↓

theorem execClusterExitComplete_frame (cl : Cl) (s : State) : ∃ t, execClusterExitComplete cl s = .next t ∧ Held s t := by
  refine ⟨_, rfl, ?_⟩
  refine Held.ite ?_ ?_
  · exact State.exitDone_held ..
  · exact Held.refl _

theorem execThermalSensorRead_frame (cl : Cl) (raw0 raw1 : Nat) (s : State) : ∃ t, execThermalSensorRead cl raw0 raw1 s = .next t ∧ Held s t := by
  refine ⟨_, rfl, ?_⟩
  refine Held.ite ?_ ?_
  · exact State.thermalRead_held ..
  · exact Held.refl _

theorem execBreathAllowanceUpdate_frame (powerW : Nat) (s : State) : ∃ t, execBreathAllowanceUpdate powerW s = .next t ∧ Steady s t := by
  refine ⟨_, rfl, ?_⟩
  refine Steady.ite ?_ ?_
  · exact State.breathUpdate_steady ..
  · exact Steady.refl _

theorem execPowerCapAlarm_frame (s : State) : ∃ t, execPowerCapAlarm s = .next t ∧ Steady s t := by
  refine ⟨_, rfl, ?_⟩
  refine Steady.ite ?_ ?_
  · exact State.capAlarm_steady ..
  · exact Steady.refl _

theorem execAvsCurrentRead_frame (zone : Fin 48) (milliAmps : Nat) (s : State) : ∃ t, execAvsCurrentRead zone milliAmps s = .next t ∧ Steady s t := by
  refine ⟨_, rfl, ?_⟩
  refine Steady.ite ?_ ?_
  · exact State.modZone_steady ..
  · exact Steady.refl _

theorem execPmbusStatusPoll_frame (addr : BitVec 7) (page : BitVec 2) (status : BitVec 16) (vout iout pout : Nat) (s : State) : ∃ t, execPmbusStatusPoll addr page status vout iout pout s = .next t ∧ Steady s t := by
  refine ⟨_, rfl, ?_⟩
  refine Steady.ite ?_ ?_
  · exact State.statusPoll_steady ..
  · exact Steady.refl _

theorem execVoltageAckTimeout_frame (zone : Fin 48) (s : State) : ∃ t, execVoltageAckTimeout zone s = .next t ∧ Steady s t := by
  refine ⟨_, rfl, ?_⟩
  refine Steady.ite ?_ ?_
  · exact State.ackTimeout_steady ..
  · exact Steady.refl _

/-! ## Brace -/

theorem execForcedQuiesceStop_frame (s : State) : ∃ t, execForcedQuiesceStop s = .next t ∧ Steady s t := by
  refine ⟨_, rfl, ?_⟩
  exact State.forcedStop_steady ..

theorem execCommitPoint_frame (s : State) : ∃ t, execCommitPoint s = .next t ∧ Steady s t := by
  refine ⟨_, rfl, ?_⟩
  exact State.commit_steady ..

theorem execFinishingCutoff_frame (s : State) : ∃ t, execFinishingCutoff s = .next t ∧ Steady s t := by
  refine ⟨_, rfl, ?_⟩
  exact State.cutoff_steady ..

theorem execE1ExitComplete_frame (s : State) : ∃ t, execE1ExitComplete s = .next t ∧ Held s t := by
  refine ⟨_, rfl, ?_⟩
  exact State.e1ExitDone_held ..

theorem execBraceComplete_frame (s : State) : ∃ t, execBraceComplete s = .next t ∧ Keeps s t := by
  refine ⟨_, rfl, ?_⟩
  exact State.braceComplete_keeps ..

theorem execStandbyEntry_frame (s : State) : ∃ t, execStandbyEntry s = .next t ∧ Keeps s t := by
  refine ⟨_, rfl, ?_⟩
  refine Keeps.ite ?_ ?_
  · exact State.enterE2_keeps ..
  · exact Keeps.refl _

theorem execWakeTimer_frame (s : State) : ∃ t, execWakeTimer s = .next t ∧ Keeps s t := by
  refine ⟨_, rfl, ?_⟩
  exact State.wakeTimer_keeps ..

theorem execLinkPartnerDetect_frame (ld : LDie) (port : Fin 3) (s : State) : ∃ t, execLinkPartnerDetect ld port s = .next t ∧ Keeps s t := by
  refine ⟨_, rfl, ?_⟩
  refine Keeps.ite ?_ ?_
  · refine Keeps.trans ?_ (State.tryExit_keeps ..)
    exact ⟨⟨rfl, rfl, id⟩, rfl, rfl, rfl, rfl, rfl, rfl, rfl, rfl⟩
  · exact Keeps.refl _

theorem execPfwNAssert_frame (s : State) : ∃ t, execPfwNAssert s = .next t ∧ Held s t := by
  refine ⟨_, rfl, ?_⟩
  exact State.pfwLow_held ..

theorem execPfwNDeassert_frame (s : State) : ∃ t, execPfwNDeassert s = .next t ∧ Keeps s t := by
  refine ⟨_, rfl, ?_⟩
  exact State.pfwHigh_keeps ..

/-! ## Faults -/

theorem execHeartbeatSend_frame (s : State) : ∃ t, execHeartbeatSend s = .next t ∧ Steady s t := by
  refine ⟨_, rfl, ?_⟩
  refine Steady.ite ?_ ?_
  · refine Steady.each (Steady.refl _) _ fun t1 _ => ?_
    exact State.modCluster_steady ..
  · exact Steady.refl _

theorem execHeartbeatTimeout_frame (cl : Cl) (s : State) : ∃ t, execHeartbeatTimeout cl s = .next t ∧ Steady s t := by
  refine ⟨_, rfl, ?_⟩
  exact State.heartbeatLost_steady ..

theorem execMarionetteResetDone_frame (cl : Cl) (passed : Bool) (s : State) : ∃ t, execMarionetteResetDone cl passed s = .next t ∧ Held s t := by
  refine ⟨_, rfl, ?_⟩
  refine Held.ite ?_ ?_
  · exact State.marionetteBack_held ..
  · exact Held.refl _

theorem execEdgeRequestTimeout_frame (edge : Edge) (s : State) : ∃ t, execEdgeRequestTimeout edge s = .next t ∧ Steady s t := by
  refine ⟨_, rfl, ?_⟩
  refine Steady.ite ?_ ?_
  · exact State.seizeAll_steady ..
  · exact Steady.refl _

theorem execFieldRepair_frame (cl : Cl) (core : LCore) (s : State) : ∃ t, execFieldRepair cl core s = .next t ∧ Held s t := by
  refine ⟨_, rfl, ?_⟩
  refine Held.ite ?_ ?_
  · exact State.fieldRepair_held ..
  · exact Held.refl _

theorem execUnderstudyTestStart_frame (cl : Cl) (row : Fin 16) (s : State) : ∃ t, execUnderstudyTestStart cl row s = .next t ∧ Steady s t := by
  refine ⟨_, rfl, ?_⟩
  refine Steady.ite ?_ ?_
  · exact State.modCluster_steady ..
  · exact Steady.refl _

theorem execUnderstudyTestEnd_frame (cl : Cl) (row : Fin 16) (passed : Bool) (s : State) : ∃ t, execUnderstudyTestEnd cl row passed s = .next t ∧ Steady s t := by
  refine ⟨_, rfl, ?_⟩
  refine Steady.ite ?_ ?_
  · exact State.testEnd_steady ..
  · exact Steady.refl _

↑

*THE PROBLEM:* Across the records above, tally the lines that contain "Bool" and give the result as a number alone.

*RESULT OF THE EXERCISE:* 2